WHAT TO PRODUCE
Give back, unchanged, each line from the one containing "hLdef, Ledger.book_shed, if_pos rfl]" through the last line of the entries below.

RECORD SET
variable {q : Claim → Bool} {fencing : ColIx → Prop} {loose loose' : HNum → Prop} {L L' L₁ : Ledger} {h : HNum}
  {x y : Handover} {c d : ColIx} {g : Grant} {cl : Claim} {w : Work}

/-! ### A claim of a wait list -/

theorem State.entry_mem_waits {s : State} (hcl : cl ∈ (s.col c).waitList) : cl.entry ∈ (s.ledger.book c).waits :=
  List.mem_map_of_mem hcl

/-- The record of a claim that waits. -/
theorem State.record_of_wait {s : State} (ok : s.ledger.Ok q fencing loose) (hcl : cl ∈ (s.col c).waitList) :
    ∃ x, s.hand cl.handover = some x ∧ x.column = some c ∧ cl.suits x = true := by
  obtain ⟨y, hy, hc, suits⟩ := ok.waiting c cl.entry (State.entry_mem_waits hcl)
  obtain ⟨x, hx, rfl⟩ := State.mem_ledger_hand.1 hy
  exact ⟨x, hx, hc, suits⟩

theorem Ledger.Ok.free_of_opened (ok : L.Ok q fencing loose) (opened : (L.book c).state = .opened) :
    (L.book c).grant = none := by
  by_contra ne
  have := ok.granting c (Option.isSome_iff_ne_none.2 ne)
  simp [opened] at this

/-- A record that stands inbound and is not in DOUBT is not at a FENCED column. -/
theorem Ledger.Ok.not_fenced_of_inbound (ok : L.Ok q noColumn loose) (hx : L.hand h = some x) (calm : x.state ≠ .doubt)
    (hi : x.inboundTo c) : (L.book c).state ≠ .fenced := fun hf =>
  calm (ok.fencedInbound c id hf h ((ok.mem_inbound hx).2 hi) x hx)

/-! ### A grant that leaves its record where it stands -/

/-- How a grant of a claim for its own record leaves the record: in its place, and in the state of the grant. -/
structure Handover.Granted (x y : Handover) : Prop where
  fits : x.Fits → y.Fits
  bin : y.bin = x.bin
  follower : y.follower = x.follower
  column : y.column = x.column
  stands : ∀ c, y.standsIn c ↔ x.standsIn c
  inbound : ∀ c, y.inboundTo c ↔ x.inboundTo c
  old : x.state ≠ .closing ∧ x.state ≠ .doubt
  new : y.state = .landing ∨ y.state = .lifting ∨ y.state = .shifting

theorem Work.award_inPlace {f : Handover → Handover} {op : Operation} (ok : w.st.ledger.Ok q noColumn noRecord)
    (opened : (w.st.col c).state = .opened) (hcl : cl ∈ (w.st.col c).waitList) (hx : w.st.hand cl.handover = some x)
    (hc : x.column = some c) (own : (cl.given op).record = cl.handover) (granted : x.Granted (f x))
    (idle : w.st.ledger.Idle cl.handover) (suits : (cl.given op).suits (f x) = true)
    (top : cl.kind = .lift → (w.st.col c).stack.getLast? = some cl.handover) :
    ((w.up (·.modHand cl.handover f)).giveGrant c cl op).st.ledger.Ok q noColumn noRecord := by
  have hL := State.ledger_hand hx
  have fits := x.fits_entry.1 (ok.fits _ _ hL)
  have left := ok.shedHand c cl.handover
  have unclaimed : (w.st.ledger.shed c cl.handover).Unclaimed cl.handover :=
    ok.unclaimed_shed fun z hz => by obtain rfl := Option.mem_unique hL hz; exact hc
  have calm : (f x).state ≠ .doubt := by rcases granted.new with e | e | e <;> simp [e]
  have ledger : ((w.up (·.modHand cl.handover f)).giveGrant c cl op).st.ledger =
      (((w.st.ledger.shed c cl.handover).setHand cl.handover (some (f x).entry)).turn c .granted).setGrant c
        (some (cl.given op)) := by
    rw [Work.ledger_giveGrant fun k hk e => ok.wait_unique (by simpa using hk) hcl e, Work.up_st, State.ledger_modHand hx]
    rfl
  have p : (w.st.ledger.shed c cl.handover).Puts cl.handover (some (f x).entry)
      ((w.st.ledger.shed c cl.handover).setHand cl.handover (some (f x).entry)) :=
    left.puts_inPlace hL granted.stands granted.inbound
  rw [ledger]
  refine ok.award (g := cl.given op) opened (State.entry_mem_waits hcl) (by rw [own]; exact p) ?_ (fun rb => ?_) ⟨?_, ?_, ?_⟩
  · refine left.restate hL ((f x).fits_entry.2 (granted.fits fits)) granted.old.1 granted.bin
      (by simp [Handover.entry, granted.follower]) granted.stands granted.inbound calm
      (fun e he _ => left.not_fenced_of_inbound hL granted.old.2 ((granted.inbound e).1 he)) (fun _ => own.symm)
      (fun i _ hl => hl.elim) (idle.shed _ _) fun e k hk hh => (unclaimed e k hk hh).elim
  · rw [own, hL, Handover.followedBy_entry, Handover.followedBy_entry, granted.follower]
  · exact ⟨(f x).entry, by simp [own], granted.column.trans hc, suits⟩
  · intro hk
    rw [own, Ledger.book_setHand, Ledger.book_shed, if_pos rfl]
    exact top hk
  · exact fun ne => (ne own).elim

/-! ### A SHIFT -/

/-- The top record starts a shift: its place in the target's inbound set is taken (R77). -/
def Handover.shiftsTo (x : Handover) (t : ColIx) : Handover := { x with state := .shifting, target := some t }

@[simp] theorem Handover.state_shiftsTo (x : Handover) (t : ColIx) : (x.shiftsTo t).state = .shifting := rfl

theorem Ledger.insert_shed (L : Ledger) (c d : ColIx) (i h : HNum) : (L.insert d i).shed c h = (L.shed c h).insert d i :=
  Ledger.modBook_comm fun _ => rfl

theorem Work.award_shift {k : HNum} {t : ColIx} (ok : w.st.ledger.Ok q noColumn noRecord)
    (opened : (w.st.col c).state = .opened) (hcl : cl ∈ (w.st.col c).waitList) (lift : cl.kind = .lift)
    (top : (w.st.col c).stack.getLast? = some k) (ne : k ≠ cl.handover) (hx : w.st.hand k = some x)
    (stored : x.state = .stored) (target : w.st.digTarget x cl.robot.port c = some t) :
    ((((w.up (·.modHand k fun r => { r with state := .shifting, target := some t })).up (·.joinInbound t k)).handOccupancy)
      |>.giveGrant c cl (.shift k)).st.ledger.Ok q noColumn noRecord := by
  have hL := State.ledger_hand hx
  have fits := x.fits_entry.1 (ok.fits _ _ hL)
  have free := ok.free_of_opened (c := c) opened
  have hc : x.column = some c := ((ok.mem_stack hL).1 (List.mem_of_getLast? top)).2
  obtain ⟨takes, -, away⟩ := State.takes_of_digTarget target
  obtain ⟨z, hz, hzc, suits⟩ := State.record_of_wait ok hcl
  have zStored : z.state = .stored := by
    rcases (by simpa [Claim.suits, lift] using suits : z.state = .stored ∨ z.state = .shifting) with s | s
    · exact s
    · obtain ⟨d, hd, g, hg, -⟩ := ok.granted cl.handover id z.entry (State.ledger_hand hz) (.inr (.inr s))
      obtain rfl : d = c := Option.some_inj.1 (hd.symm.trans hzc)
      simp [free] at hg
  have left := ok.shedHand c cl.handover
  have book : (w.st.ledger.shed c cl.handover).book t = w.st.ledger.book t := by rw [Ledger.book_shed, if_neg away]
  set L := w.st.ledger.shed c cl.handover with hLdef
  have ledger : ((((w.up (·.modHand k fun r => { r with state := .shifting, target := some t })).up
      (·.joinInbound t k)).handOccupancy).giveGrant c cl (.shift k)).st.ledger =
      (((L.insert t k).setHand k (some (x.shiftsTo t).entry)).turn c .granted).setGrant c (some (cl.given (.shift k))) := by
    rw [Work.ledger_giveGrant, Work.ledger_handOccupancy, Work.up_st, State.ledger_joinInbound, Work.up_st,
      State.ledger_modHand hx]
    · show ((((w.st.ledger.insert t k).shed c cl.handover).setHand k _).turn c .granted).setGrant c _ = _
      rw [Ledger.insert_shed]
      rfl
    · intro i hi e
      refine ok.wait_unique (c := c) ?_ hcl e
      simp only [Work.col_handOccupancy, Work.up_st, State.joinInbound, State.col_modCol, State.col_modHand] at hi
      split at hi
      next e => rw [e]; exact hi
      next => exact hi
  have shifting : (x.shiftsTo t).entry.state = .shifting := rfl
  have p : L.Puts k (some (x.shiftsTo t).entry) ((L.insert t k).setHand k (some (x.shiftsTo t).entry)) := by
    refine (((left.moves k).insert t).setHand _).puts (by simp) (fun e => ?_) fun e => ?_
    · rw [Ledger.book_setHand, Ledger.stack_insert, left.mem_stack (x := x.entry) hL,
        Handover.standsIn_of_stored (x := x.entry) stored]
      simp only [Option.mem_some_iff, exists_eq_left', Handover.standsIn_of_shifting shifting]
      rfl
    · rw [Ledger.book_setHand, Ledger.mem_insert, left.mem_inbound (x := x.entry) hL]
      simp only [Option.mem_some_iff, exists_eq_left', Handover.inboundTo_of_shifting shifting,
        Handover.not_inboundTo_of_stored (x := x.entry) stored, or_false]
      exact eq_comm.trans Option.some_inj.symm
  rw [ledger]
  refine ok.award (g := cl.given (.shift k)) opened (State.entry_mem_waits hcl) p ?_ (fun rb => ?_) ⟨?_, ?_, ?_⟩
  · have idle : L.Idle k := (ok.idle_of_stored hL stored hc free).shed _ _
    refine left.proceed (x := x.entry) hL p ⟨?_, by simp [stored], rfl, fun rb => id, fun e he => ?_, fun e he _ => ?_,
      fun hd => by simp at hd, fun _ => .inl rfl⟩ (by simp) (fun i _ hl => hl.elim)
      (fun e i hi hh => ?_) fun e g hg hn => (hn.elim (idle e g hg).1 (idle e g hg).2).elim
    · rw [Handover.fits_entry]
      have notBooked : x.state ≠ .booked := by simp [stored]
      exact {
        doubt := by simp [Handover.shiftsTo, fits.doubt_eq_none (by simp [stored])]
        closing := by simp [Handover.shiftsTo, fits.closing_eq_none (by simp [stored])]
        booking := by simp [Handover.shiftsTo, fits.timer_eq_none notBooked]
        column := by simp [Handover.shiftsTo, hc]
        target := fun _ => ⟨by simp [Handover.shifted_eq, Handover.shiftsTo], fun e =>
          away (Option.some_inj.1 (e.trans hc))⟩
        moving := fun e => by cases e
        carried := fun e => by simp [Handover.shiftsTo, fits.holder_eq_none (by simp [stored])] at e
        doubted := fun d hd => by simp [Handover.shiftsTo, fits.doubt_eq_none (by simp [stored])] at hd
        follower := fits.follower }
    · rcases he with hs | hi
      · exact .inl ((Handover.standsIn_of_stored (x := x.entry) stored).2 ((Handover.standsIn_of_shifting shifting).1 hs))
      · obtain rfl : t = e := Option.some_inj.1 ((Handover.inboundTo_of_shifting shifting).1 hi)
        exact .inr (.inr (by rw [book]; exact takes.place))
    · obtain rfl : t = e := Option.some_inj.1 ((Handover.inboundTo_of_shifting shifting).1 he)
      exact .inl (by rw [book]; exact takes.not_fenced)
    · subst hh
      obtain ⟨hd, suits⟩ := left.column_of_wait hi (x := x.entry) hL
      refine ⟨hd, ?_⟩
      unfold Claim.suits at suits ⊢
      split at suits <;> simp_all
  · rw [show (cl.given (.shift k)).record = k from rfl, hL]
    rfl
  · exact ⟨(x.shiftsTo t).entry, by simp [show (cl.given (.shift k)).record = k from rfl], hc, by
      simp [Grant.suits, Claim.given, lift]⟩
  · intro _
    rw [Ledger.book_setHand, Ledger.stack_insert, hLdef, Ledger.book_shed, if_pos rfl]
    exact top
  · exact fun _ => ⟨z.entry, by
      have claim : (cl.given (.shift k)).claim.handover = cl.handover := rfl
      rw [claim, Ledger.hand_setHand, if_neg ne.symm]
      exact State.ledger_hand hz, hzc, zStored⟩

FINISHED TASK
    rw [Ledger.book_setHand, Ledger.stack_insert, hLdef, Ledger.book_shed, if_pos rfl]
    exact top
  · exact fun _ => ⟨z.entry, by
      have claim : (cl.given (.shift k)).claim.handover = cl.handover := rfl
      rw [claim, Ledger.hand_setHand, if_neg ne.symm]
      exact State.ledger_hand hz, hzc, zStored⟩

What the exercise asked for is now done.